ДЖОН ЭШБЕРИ: Это случилось прежде, чем я начал жить в НьюЙорке,-я обнаружил живопись Абстрактного Экспрессионизма, бывшую тогда очень престижной. И когда я начал писать стихи, в 1940-м и 50м, поэзия была весьма конвенциональной, в ней не было ничего из того, что могло бы служить эквивалентом таких художников, как Поллок или деКунинг, или же Кейдж в музыке. Эта поэзия как бы только сосуществовала с живописью, но никому не приходило в голову идти путем художников. Как только ты начинал писать, ты стремился к тому, чтобы быть понятным, использовал рифму, метр, традиционные размеры. И, вот, меня не покидает ощущение-на стене музея гораздо легче принять тебе предложенное, чем на странице.
ПЕТР СОММЕР: Изменилась ли ситуация?
ДЖОН ЭШБЕРИ: Когда вы смотрите на Пикассо, вы больше не ухмыляетесь от того, что на лице два носа и один глаз, но если вы напишете так о человеке, не снабдив написанное пояснениями, вы рискуете оказаться труднопонимаемым поэтом.
ПЕТР СОММЕР: Зачем вы стали заниматься арт-критикой?
ДЖОН ЭШБЕРИ: Ну, конечно же, чтобы заработать немного денег на кусок хлеба. То был период в моей жизни, когда я очень бедствовал, а мой друг Фрэнк О Хара начал писать об искусстве для Art News на несколько лет раньше меня. Редактору, Томасу Хессу, ставшему в конце концов моим близким другом, и умершему пару лет назад, понравилась идея, чтобы об искусстве для его журнала, Art News, наиболее влиятельного издания тех лет, писали поэты. Одна из причин, которая ему нравилась больше всех, в чем я уверен, была чисто экономическая, потому что нам почти ничего не платили. Мы были особой разновидностью рабов, потому что поэты по определению бедны, или должны быть бедными, а люди, учившиеся на искусствоведов, не хотели писать короткие обзоры, за которые нам порой платили по пять долларов за штуку...
ПЕТР СОММЕР: Стало быть, неверно думать будто ваши критические работы есть в какойто степени проекция того, что вы хотели бы видеть в собственной поэзии как ее комментарий?
ДЖОН ЭШБЕРИ: Вообще-то, я пишу о вещах, которые меня интересуют, но не о том, что меня может вогнать в скуку. В НьюЙорке у вас огромный выбор! Сотни галерей, много музеев, намного больше того, о чем можно написать в газете или в журнале.

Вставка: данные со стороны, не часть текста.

/-- Warps of a core in turns (log 52): those after the one named, then the others. -/
def inTurn (ws : List Warp) (last : Nat) : List Warp :=
  let sorted := sortBy (fun (a b : Warp) => a.id ≤ b.id) ws
  sorted.filter (last < ·.id) ++ sorted.filter (·.id ≤ last)

/-- Each core's access processor takes the warps with a ready access instruction in turns (06/R131). -/
def accessMovers (s : State) : List Mover :=
  let ws := s.warps.filter (accessReady s)
  ((ws.map (·.core)).eraseDups).filterMap fun core =>
    (inTurn (ws.filter (·.core == core)) (tabGet 0 s.accTurn core)).head?.map fun w => .unit (.access w.id)

/-- The other units that may issue. -/
def unitMovers (s : State) : List Mover :=
  accessMovers s
    ++ (s.walkers.filter fun w => (findQuery s w.query).all fun q => ctxRuns s q.ctx).map (fun w => .unit (.walker w.id))
    ++ (s.insts.filter fun i => i.started && !i.inStep && !i.suspended && ctxRuns s i.ctx).map (fun i => .unit (.bank i.id))

def sameState (s t : State) : Bool := s == t

/-- An outcome that changes the state. An event that would change nothing is not performed. -/
def changes (s : State) : Host.Outcome State Fault Refusal → Bool
  | .next t => !sameState t s
  | _ => true

/-- The entry that a core's stream units issue next: warps in turns, and of a warp its queues in turns (10/R240, R242). -/
def streamTurn (s : State) (core : Nat) (ws : List Warp) : Option Instr :=
  let all := (inTurn (ws.filter (·.core == core)) (tabGet 0 s.strTurn core)).flatMap fun w =>
    ((List.range 8).map fun i => (w.strQueue + 1 + i) % 8).filterMap fun n =>
      if canStream s w n then some (Instr.streamEntryIssue w.id n) else none
  all.find? fun i => changes s (exec i s)

def streamTurns (s : State) : List Instr :=
  let ws := s.warps.filter fun w => (List.range 8).any (canStream s w)
  ((ws.map (·.core)).eraseDups).filterMap fun core => streamTurn s core ws

/-- Events that warps, launches and the quadrants may raise. -/
def schedulerEvents (s : State) : List Instr :=
  List.flatten [
    s.warps.flatMap (fun w =>
      (if w.groups = [] then [.warpEnd w.id] else [])
        ++ (match w.acc.st with | .trapped _ _ => [.accessTrapDeliver w.id] | _ => [])
        ++ ((List.range 8).filter fun n => (queueAt w n).stream.flight != []).map (fun n => .streamEntryPush w.id n)),
    streamTurns s,
    s.launches.flatMap (fun l =>
      (if hasWork s l then [.blockDispatch l.id] else []) ++ (if launchDone s l then [.launchComplete l.id] else [])),
    s.queues.map (fun h => .recordAccept h.num),
    (s.growWait.filterMap (fun g => (findWarp s g.warp).map fun w => (w.core, w.quad))).eraseDups.map (fun q => .growGrant q.1 q.2),
    ((List.range 4).filter fun d => (getDie s d).waiting != []).map (fun d => .permitGrant d)]

/-- Events that memory, the engines and the near-bank units may raise. -/
def engineEvents (s : State) : List Instr :=
  List.flatten [
    s.ctxs.flatMap (fun c => (c.seals.filter (!·.complete)).map fun l => .sealComplete c.slot l.handle),
    s.outs.map (fun o => .memoryResponse o.id),
    s.cellOps.map (fun o => .cellOpAtHome o.id),
    s.cmds.flatMap (fun k => [.copyEngineFault k.id, .copyCommandComplete k.id, .checkinComplete k.id]),
    s.pieces.map (fun p => .checkoutPieceGrant p.id),
    s.ops.flatMap (fun o => [.matrixOpStart o.id, .matrixSecondPass o.id, .matrixOpComplete o.id, .drainComplete o.id]),
    s.scaleReqs.map (fun r => .scaleRecordFetch r.id),
    s.deliveries.map (fun d => .engineCompletionDelivery d.id),
    s.rsvWaits.map (fun r => .rsvGrant r.id),
    s.packets.map (fun p => .enqDelivery p.id),
    s.queries.flatMap (fun q => [.queryInstall q.id, .searchEnd q.id]),
    s.msgs.map (fun m => .walkerMessageArrive m.id),
    s.pushes.map (fun p => .heapPushArrive p.id),
    s.insts.map (fun i => .nbInstanceStart i.id),
    (if s.commits = [] then [] else [.compatWritebackCommit]),
    (if s.fillQueue = [] then [] else [.layoutFillDone])]

/-- Quadrants with a pending warp or fragment. -/
def pendingQuads (s : State) : List (Nat × Nat) :=
  ((s.warps.filter fun w => w.resident && (quadPlaces [w]).any fun x => !x.active).map fun w => (w.core, w.quad)).eraseDups

/-- The events with meanings of their own in `Late`. -/
def lateEvents (s : State) : List Late :=
  List.flatten [
    (s.warps.filter fun w => 1 < w.groups.length).flatMap (fun w => (List.range 8).map fun j => .detach w.id j),
    (s.launches.filter (hasWork s)).map (fun l => .aging l.id),
    (pendingQuads s).map (fun q => .swap q.1 q.2),
    (s.growWait.filterMap (fun g => (findWarp s g.warp).map (·.core))).eraseDups.map (fun c => .growDeadlock c),
    s.chans.flatMap (fun c => [.window c.chan, .served c.chan]),
    (s.insts.filter (·.inStep)).map (fun i => .rowEnd i.chan),
    s.hops.flatMap (fun h => h.buffer.map fun p => .replay h.port h.vc p.seq),
    (s.hops.flatMap (fun h => h.buffer.filterMap fun p => packetPeer p.body)).eraseDups.map (fun p => .peerTimeout p),
    s.resends.map (fun r => .resend r.id),
    s.kmflight.map (fun f => .merge f.k),
    s.queries.map (fun q => .bound q.id),
    ((List.range 4).filter fun d => (getDie s d).profile != s.profile).map (fun d => .profile d),
    (s.pairs.filter (·.2.resetting)).map (fun p => .matrixReset p.1),
    (s.ops.map (·.pair)).eraseDups.map (fun p => .watchdog p),
    s.sets.map (fun t => .holding t.die t.num)]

Петр Соммер: Я хотел бы спросить вас о начале, так называемой, Нью-Йоркской Поэтической Школы. Какоето время вас считали как бы одним поэтом, и только гораздо позже стали отличать ваши голоса друг от друга. Не рассказали бы вы немного об этом?
Джон Эшбери: Ладно, попробую ничего не упустить.
В самом начале был такой поэт Кеннет Кош, которого я встретил в Гарварде. Прежде я никогда не встречал поэта. Я имею в виду, что не знал прежде других поэтов. Я писал поэзию сам. И когда я предложил свои стихи издававшемуся тогда журналу, ему они сразу же понравились. Потом он познакомил меня со своими стихами, и они мне тоже понравились. Конечно, в наших работах есть очень большие различия, но в какой-то мере мы разделяли с ним общее отношение к поэзии-а именно, что ты можешь дурачиться в своих стихах, чего нельзя было сказать о большинстве наших современников.